After resigning, Séamus moved with Cecilia to Paris but they socialised with IRSP figures living in the city. They’d have dinner occasionally. Séamus secured a job teaching English at a private college, but politics remained his passion. “He organised the other teachers into a union,” says Cecilia. He started an Irish Cultural Association. He held Irish-language and dancing nights. He established a newsletter for Irish people in Paris. He was also active in the campaign to support the British miners’ strike.”

A close family

Although Séamus lived in France, the Ruddys remained a close family. “I even made him a Christmas pudding and posted it to Paris,” says Anne Morgan. She met her brother a fortnight before he disappeared. A teacher in Newry High School, she’d taken her pupils on a coach trip to Paris. “The driver didn’t know his way around so Séamus boarded the bus and guided our tour.

“The Eiffel Tower, the Arc de Triomphe, Notre Dame, we did it all. At night, he laughed at us trying to eat frogs’ legs. We spent a wonderful evening in a café on Rue Saint-Denis. I treasure those photographs.”

Anne with Séamus in Paris before he was killed

In May 1985, Cecilia was working in Cork so Séamus was alone in Paris. He agreed to meet three members of the INLA – chief-of-staff John O’Reilly, Peter ‘Dunter’ Stewart, and S – in a bar in Montparnasse. Séamus was nervous about the meeting. He contacted M, one of the IRSP members he was friendly with in Paris. M guaranteed his safety, according to the Ruddys.
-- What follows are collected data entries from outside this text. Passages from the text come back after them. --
-- ==== Sys2Proof/Machine/Security.lean ====
section
/-! DEFINITION. Resets and the boot ROM, attestation and link keys, fuses, crypto-erase, and the TAP (R548 to R578, R451, R452, R486,
R488). -/
namespace Sys2Proof.Machine

/-- The causes of LAST_CAUSE (R573): 0 always-on power-up, 1 power-on, 2 RESET_N, 3 warm, 4 fence. -/
abbrev causePowerOn : Nat := 1
abbrev causeResetN : Nat := 2
abbrev causeWarm : Nat := 3
abbrev causeFence : Nat := 4

namespace Chip

/-! ## What a reset keeps (R549) -/

/-- The fields outside the sequencer's pages that the always-on domain, the media or a pin hold through a reset. -/
def keptFields (cause : Nat) : List Fld :=
  (if cause = causeResetN then [] else [F.ROLE_FAILSTOP_COUNT]) ++
  [F.THM_TRIPPED, F.THM_TJ_AVG_X10, F.SLF_SELFTEST_FAIL, F.RST_BOOT_FAIL, F.EFC_ACTIVE_SLOT] ++
    (List.range 8).map fun m => F.MOD_MODULE_PRESENT m

/-- The register words that stay: the PSQ pages and the counts of core resets. -/
def keptWord (k : Nat) : Bool := k / 4096 == 0x140 || k / 4096 == 0x141 || k == 0x120 * 4096 + 0x824

/-- What the media hold of the media engine's state. -/
def keptMedia (m : Mde) : Mde := { m with
  staged := []
  direct := []
  merges := []
  moves := []
  patchBorn := []
  weakBlocks := []
  ueBlocks := []
  wafHistory := []
  scrubPos := 0
  hostDerived := 0 }

/-- What the media hold of the save controller's state; a save that a reset ends has no seal (R550). -/
def keptSvc (c : Chip) : Svc :=
  let x := c.svc
  { sealRec := if c.saveActive then none else x.sealRec
    saved := x.saved
    durable := x.durable
    checkpoint := x.checkpoint
    pairSerial := x.pairSerial
    epoch := x.epoch
    saveRateCap := x.saveRateCap
    pfailLow := x.pfailLow
    saveRowsHeld := x.saveRowsHeld
    insoleAt := x.insoleAt
    lastSave := x.lastSave
    tprog := if c.saveActive || x.sealRec.isNone then [] else [(0, x.tprog.foldl (fun a y => max a y.2) 0)] }

/-- The Spare Ledger (R465), without what a start begins afresh. -/
def keptLedger (x : Cbl) : Cbl := { x with
  windowLeft := 1000
  retireJobs := []
  bankMigrating := []
  leftOut := []
  bankCe := []
  laneOver := []
  pprWait := [] }

/-- The heads that PERST_N holds (R585): the level of the pin outlives a reset. -/
def heldHeads (c : Chip) : Table Head := (c.heads.filter fun x => x.2.inReset).map fun x => (x.1, { inReset := true })

/-- A chip in reset (R549): every page, core, queue and SRAM at its reset value; the always-on state, fuses, stores, back tier and Ledger
kept; DRAM content not used again. -/
def inReset (c : Chip) (cause : Nat) : Chip :=
  let n : Chip := {
    regs := c.regs.filter fun x => keptWord x.1
    applied := c.applied.filter fun x => keptWord x.1
    live := c.live.filter fun x => x.1 / 128 == 0x140 || x.1 / 128 == 0x141
    heads := c.heldHeads
    answers := c.answers
    mctpOut := c.mctpOut
    trm := { packed := c.trm.packed, packedPoison := c.trm.packedPoison }
    mde := keptMedia c.mde
    svc := c.keptSvc
    cbl := keptLedger c.cbl
    efc := cutShort c.efc
    wdt := { resets := c.wdt.resets, chipKick := c.aonNow }
    psq := { c.psq with base := c.aonNow }
    thm := { trip := c.thm.trip, avgSum := c.thm.avgSum, avgCount := c.thm.avgCount }
    rst := { c.rst with step := 0, releaseRound := 0 }
    sec := { c.sec with keys := [], erasing := [], ideSets := [] }
    tap := c.tap }
  let n := (keptFields cause).foldl (fun n f => n.put f (c.get f)) n
  if cause = causeResetN then { n with psq := { n.psq with failRounds := [] } }.put F.PSQ_PSQ_UP_HELD 0 else n

/-! ## The boot ROM (R451, R452, R486, R488, R551) -/

/-- The fuses are read and debug access set (R551, step 2). -/
def showFuses (c : Chip) : Chip :=
  let x := c.sec
  let c := (((c.put F.BOOT_FUSE_SB_EN (bit x.sbEn)).put F.BOOT_FUSE_KEY_S_OFF (bit x.keySOff)).put F.BOOT_FUSE_KEY_O_SET (bit x.keyOSet)).put
    F.BOOT_FUSE_FIELD_CLOSED (bit x.fieldClosed)
  let c := c.put F.BOOT_FUSE_SVN x.svn
  let word (t : Table Word) (w : Nat) : Nat := (t.get (fun _ => 0) w).toNat
  let c := (List.range 12).foldl (fun c w => (c.put (F.BOOT_KEY_HASH_S w) (word x.keyHashS w)).put (F.BOOT_KEY_HASH_O w) (word x.keyHashO w)) c
  let c := { c with tap := { c.tap with closed := c.tap.closed || x.fieldClosed } }
  c.put F.DBG_DBG_STATE_OPEN (bit !c.tap.closed)

/-- The spares that the Ledger leaves (R465): ways, banks and CC8 replaced at earlier starts. -/
def showSpares (c : Chip) : Chip :=
  let on := (List.range 16).filter fun v => !c.cbl.retiredWays.contains v
  let extra := ((List.range 18).drop 16).filter fun v => !c.cbl.retiredWays.contains v && !c.cbl.failedSpares.testBit (v - 16)
  let used := extra.take (16 - on.length)
  let c := (c.put F.MDC_WAYS_ENABLED ((on ++ used).foldl (fun a v => a + 2 ^ v) 0)).put F.MDC_WAYS_DISABLED
    (c.cbl.retiredWays.foldl (fun a v => a ||| 2 ^ v) 0)
  let c := (c.put F.CBO_MDC_WAYS_LEFT (extra.length - used.length)).put F.CBO_DIR_BANKS_LEFT (bit c.spareBank)
  c.put F.CBO_CORES_LEFT (if c.cbl.coreSwap.isSome || c.cbl.failedSpares.testBit 16 then 0 else 1)

/-- A spare unit in which an error is found is marked FAILED in the Ledger, and never drawn (R450, R476). -/
def failSpare (c : Chip) (n : Nat) : Chip := { c with cbl := { c.cbl with failedSpares := c.cbl.failedSpares ||| 2 ^ n } }

/-- The spare ways not drawn and not found faulty. -/
def spareWays (c : Chip) : List Nat :=
  (List.range 18).filter fun k => !(c.get F.MDC_WAYS_ENABLED).testBit k && !(c.get F.MDC_WAYS_DISABLED).testBit k &&
    !c.cbl.failedSpares.testBit (k - 16)

/-- A unit whose checker failed is retired and its spare drawn before start-up goes on; a spare itself is marked FAILED. A unit with no spare left
fail-stops the chip, as any other failure does (R452). -/
def drawUnit (c : Chip) (u : SpareUnit) : Chip :=
  match u with
  | .mdcWay v =>
    if c.cbl.retiredWays.contains v.val then c
    else if c.spareWays.contains v.val then (c.failSpare (v.val - 16)).showSpares
    else if c.spareWays.isEmpty then c.failStop false
    else
      let last := decide (c.spareWays.length = 1)
      ({ c with cbl := { c.cbl with retiredWays := insertN c.cbl.retiredWays v.val } }.drew 8 (sramLocation 3 v.val 0) last).showSpares
  | .dirBank b =>
    if c.cbl.retiredBanks.contains b.val then c
    else if b.val = 16 && c.cbl.retiredBanks.isEmpty then (c.failSpare 8).showSpares
    else if !c.spareBank then c.failStop false
    else ({ c with cbl := { c.cbl with retiredBanks := insertN c.cbl.retiredBanks b.val } }.drew 9 (sramLocation 5 b.val 0) true).showSpares
  | .core n =>
    if n.val = 8 && c.cbl.coreSwap.isNone then (c.failSpare 16).showSpares
    else if c.cbl.coreSwap == some n.val then c
    else if c.cbl.coreSwap.isSome || c.cbl.failedSpares.testBit 16 then c.failStop false
    else ({ c with cbl := { c.cbl with coreSwap := some n.val } }.drew 12 (sramLocation 9 n.val 0) true).showSpares

/-- The self-test of R451: PASS and FAIL by class; a failure in a unit with a spare draws it, and any other fail-stops the chip (R452). -/
def selfTest (c : Chip) (x : BootReport) : Chip :=
  let c := ((c.put F.SLF_SELFTEST_PASS (127 - x.failed.toNat)).put F.SLF_SELFTEST_FAIL x.failed.toNat).put F.SLF_SELFTEST_US x.testUs.toNat
  if x.failed = 0 then c
  else
    let c := ((c.put F.SLF_SELFTEST_FIRST_INST x.firstInst.toNat).raise F.RAS_EV_SELFTEST_FAIL).dlo 0x0D 0 7 0 0 x.firstInst.toNat
    match x.spareUnit with
    | some u => c.drawUnit u
    | none => c.failStop false

/-- Erases that were cut short are done afresh (R488). -/
def redoErases (c : Chip) : Chip :=
  let l := c.efc.flags
  if l.isEmpty then c
  else ((l.foldl (fun c k => (c.blankSector k).clearFlag k) c).put F.EFC_RECOVERED_SECTORS l.length).raise F.EFC_EV_ERASE_RECOVERED

/-- Bytes of the image header of a slot (R558). -/
def headerBytes (c : Chip) (slot off n : Nat) : List Nat := c.flashBytes (slot * bankSize + off) n

/-- A little-endian field of the image header of a slot. -/
def headerField (c : Chip) (slot off n : Nat) : Nat := ofLeBytes (c.headerBytes slot off n)

/-- The body length that the header gives, and the body. -/
def bodyLength (c : Chip) (slot : Nat) : Nat := c.headerField slot 12 4
def imageBody (c : Chip) (slot : Nat) : List Nat := c.flashBytes (slot * bankSize + 256) (c.bodyLength slot)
In Cork, Cecilia started receiving concerned telephone calls from friends saying they hadn’t seen Séamus in days. She returned to Paris. “A box of letters and two cameras were missing from the apartment – they would have contained evidence of people Séamus had met or communicated with,” she says.

Friends told her they’d seen M leaving the apartment. He had a key. She wondered how he’d got it. “I went to see him. He was very guarded. I said I was going to the police. He said he’d get somebody to talk to me. He set up the Pompidou Centre meeting.” After that, Cecilia returned to Ireland and, with the Ruddys, kept trying to find the truth. “It was hell,” says Terry Ruddy. “We travelled the country asking IRSP figures to meet us. An arrangement would be made, then cancelled. They’d say the Brits were raiding houses or give some excuse.”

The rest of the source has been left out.